About a year ago my husband and I were stuck in traffic on our way out of Auckland. It was a Friday afternoon – after a pretty long week – and we were not expecting to make a decision that would change the course of our lives.
It didn’t seem like a very big a deal at the time. We were on our way south to spend the weekend climbing Mount Te Aroha with some friends. I was having a rant about my day to my husband – he has the patience of a saint – and this particular rant was focused on my concerns about the foster care system in New Zealand.
That day I had met two sisters who were aged 19 and 21. They told me a bit of their story. They have seven younger siblings and were applying to have the permanent care of all of them. When I asked why, they explained that when they were younger they had been uplifted by Child, Youth and Family (CYF) after opening up to their school counsellor that they were being severely abused at home. CYF undertook an investigation and all the issues came flooding out – including extensive domestic violence, use of ‘P’ and alcohol abuse.

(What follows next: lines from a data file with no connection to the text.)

-- ==== Sys2Proof/Laws/Bits.lean ====
section
/-! SUPPORT. Sparse arrays: what an entry reads as after another is written, and their canonical form. -/

namespace Sys2Proof.Machine

variable {α : Type}

theorem sget_sdel_self (d : α) (m : Store α) (k : Nat) : sget d (sdel m k) k = d := by
  induction m with
  | nil => rfl
  | cons e m ih =>
    unfold sdel at *
    by_cases h : e.1 = k
    · simpa [h] using ih
    · simpa [h, sget] using ih

theorem sget_sdel_of_ne (d : α) (m : Store α) {k j : Nat} (h : j ≠ k) : sget d (sdel m k) j = sget d m j := by
  induction m with
  | nil => rfl
  | cons e m ih =>
    unfold sdel at *
    by_cases hk : e.1 = k
    · have hj : e.1 ≠ j := by omega
      simpa [hk, sget, hj, h.symm] using ih
    · by_cases hj : e.1 = j
      · simp [sget, hj, h]
      · simpa [hk, sget, hj] using ih

theorem sget_sins (d : α) (k : Nat) (v : α) (m : Store α) (j : Nat) (h : ∀ e ∈ m, e.1 ≠ k) :
    sget d (sins k v m) j = if j = k then v else sget d m j := by
  induction m with
  | nil => simp [sins, sget, eq_comm]
  | cons e m ih =>
    have he := h e (by simp)
    have hm := ih (fun x hx => h x (by simp [hx]))
    by_cases hlt : k < e.1
    · simp [sins, hlt, sget, eq_comm]
    · simp only [sins, hlt, if_false, sget, hm]
      by_cases hj : j = k
      · simp [hj, he]
      · simp [hj]

theorem sdel_ne (m : Store α) (k : Nat) : ∀ e ∈ sdel m k, e.1 ≠ k := by
  intro e he
  simpa using (List.mem_filter.mp he).2

/-- Reading after a write: the key written holds the value, every other key what it held. -/
@[simp] theorem sget_sput [DecidableEq α] (d : α) (m : Store α) (k : Nat) (v : α) (j : Nat) :
    sget d (sput d m k v) j = if j = k then v else sget d m j := by
  unfold sput
  by_cases h : v = d
  · by_cases hj : j = k
    · simp [h, hj, sget_sdel_self]
    · simp [h, hj, sget_sdel_of_ne d m hj]
  · by_cases hj : j = k
    · simp [h, hj, sget_sins d k v _ _ (sdel_ne m k)]
    · simp [h, hj, sget_sins d k v _ _ (sdel_ne m k), sget_sdel_of_ne d m hj]

/-- Reading an entry under another default than it was written with, where the key's own default is given. -/
theorem sget_sput_at [DecidableEq α] (f : Nat → α) (m : Store α) (k : Nat) (v : α) (j : Nat) :
    sget (f j) (sput (f k) m k v) j = if j = k then v else sget (f j) m j := by
  by_cases hj : j = k
  · subst hj; simp
  · unfold sput
    by_cases h : v = f k
    · simp [h, hj, sget_sdel_of_ne (f j) m hj]
    · simp [h, hj, sget_sins (f j) k v _ _ (sdel_ne m k), sget_sdel_of_ne (f j) m hj]

/-- Keys strictly rising. -/
def Sorted (m : Store α) : Prop := m.Pairwise (fun a b => a.1 < b.1)

theorem Sorted.sdel {m : Store α} (h : Sorted m) (k : Nat) : Sorted (sdel m k) := List.Pairwise.filter _ h

theorem mem_sins {k : Nat} {v : α} {m : Store α} {e : Nat × α} (h : e ∈ sins k v m) : e = (k, v) ∨ e ∈ m := by
  induction m with
  | nil => simpa [sins] using h
  | cons a m ih =>
    unfold sins at h
    split at h
    · simpa using h
    · rcases List.mem_cons.mp h with rfl | h'
      · simp
      · rcases ih h' with h1 | h1 <;> simp [h1]

theorem Sorted.sins {m : Store α} (hs : Sorted m) (k : Nat) (v : α) (h : ∀ e ∈ m, e.1 ≠ k) : Sorted (sins k v m) := by
  induction m with
  | nil => simp [Machine.sins, Sorted]
  | cons a m ih =>
    have ha := List.pairwise_cons.mp hs
    unfold Machine.sins
    split
    · rename_i hlt
      refine List.pairwise_cons.mpr ⟨?_, hs⟩
      intro e he
      rcases List.mem_cons.mp he with rfl | he'
      · exact hlt
      · exact Nat.lt_trans hlt (ha.1 e he')
    · rename_i hlt
      refine List.pairwise_cons.mpr ⟨?_, ih ha.2 (fun e he => h e (by simp [he]))⟩
      intro e he
      have hk := h a (by simp)
      rcases mem_sins he with rfl | he'
      · show a.1 < k; omega
      · exact ha.1 e he'

/-- A store keeps its keys rising. -/
theorem Sorted.sput [DecidableEq α] {d : α} {m : Store α} (h : Sorted m) (k : Nat) (v : α) : Sorted (sput d m k v) := by
  unfold Machine.sput
  split
  · exact h.sdel k
  · exact (h.sdel k).sins k v (sdel_ne m k)

/-- An entry of a store after a write is the one written, and not the default, or one of before with another key. -/
theorem mem_sput [DecidableEq α] {d : α} {m : Store α} {k : Nat} {v : α} {e : Nat × α} (h : e ∈ sput d m k v) :
    (e = (k, v) ∧ v ≠ d) ∨ (e ∈ m ∧ e.1 ≠ k) := by
  unfold sput at h
  split at h
  · exact .inr ⟨(List.mem_filter.mp h).1, sdel_ne m k e h⟩
  · rename_i hv
    rcases mem_sins h with rfl | h'
    · exact .inl ⟨rfl, hv⟩
    · exact .inr ⟨(List.mem_filter.mp h').1, sdel_ne m k e h'⟩

/-! ### Lanes -/

@[simp] theorem mem_lanesOf (m : Mask) (l : Nat) : l ∈ lanesOf m ↔ m.getLsbD l = true := by
  simp only [lanesOf, List.mem_filter, List.mem_range]
  constructor
  · exact fun h => h.2
  · intro h
    refine ⟨?_, h⟩
    by_contra hl
    simp [BitVec.getLsbD_of_ge m l (by omega)] at h

theorem laneBit_getLsbD (l k : Nat) (hk : k < 32) : (laneBit l).getLsbD k = decide (k = l) := by
  simp only [laneBit, BitVec.getLsbD_ofNat, hk, decide_true, Bool.true_and, Nat.testBit_two_pow]
  exact decide_eq_decide.mpr eq_comm

end Sys2Proof.Machine
end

All the children were split up and placed with whānau and in various foster homes around Auckland as well as up north. A couple of the children experienced more abuse in these settings, and overwhelmingly, the experience was one of instability with short-term placements that saw them being moved from home to home over a period of about four years.
Slowly the children were reunited and returned to the care of their parents. But sadly it didn’t take long for their parents to return to their old habits. The children remained silent out of fear of going through the same ordeal again. Recently, CYF was notified, but this time the 19 and 21-year-old sisters made the courageous decision to put their own lives on hold to care for their seven siblings. I was floored.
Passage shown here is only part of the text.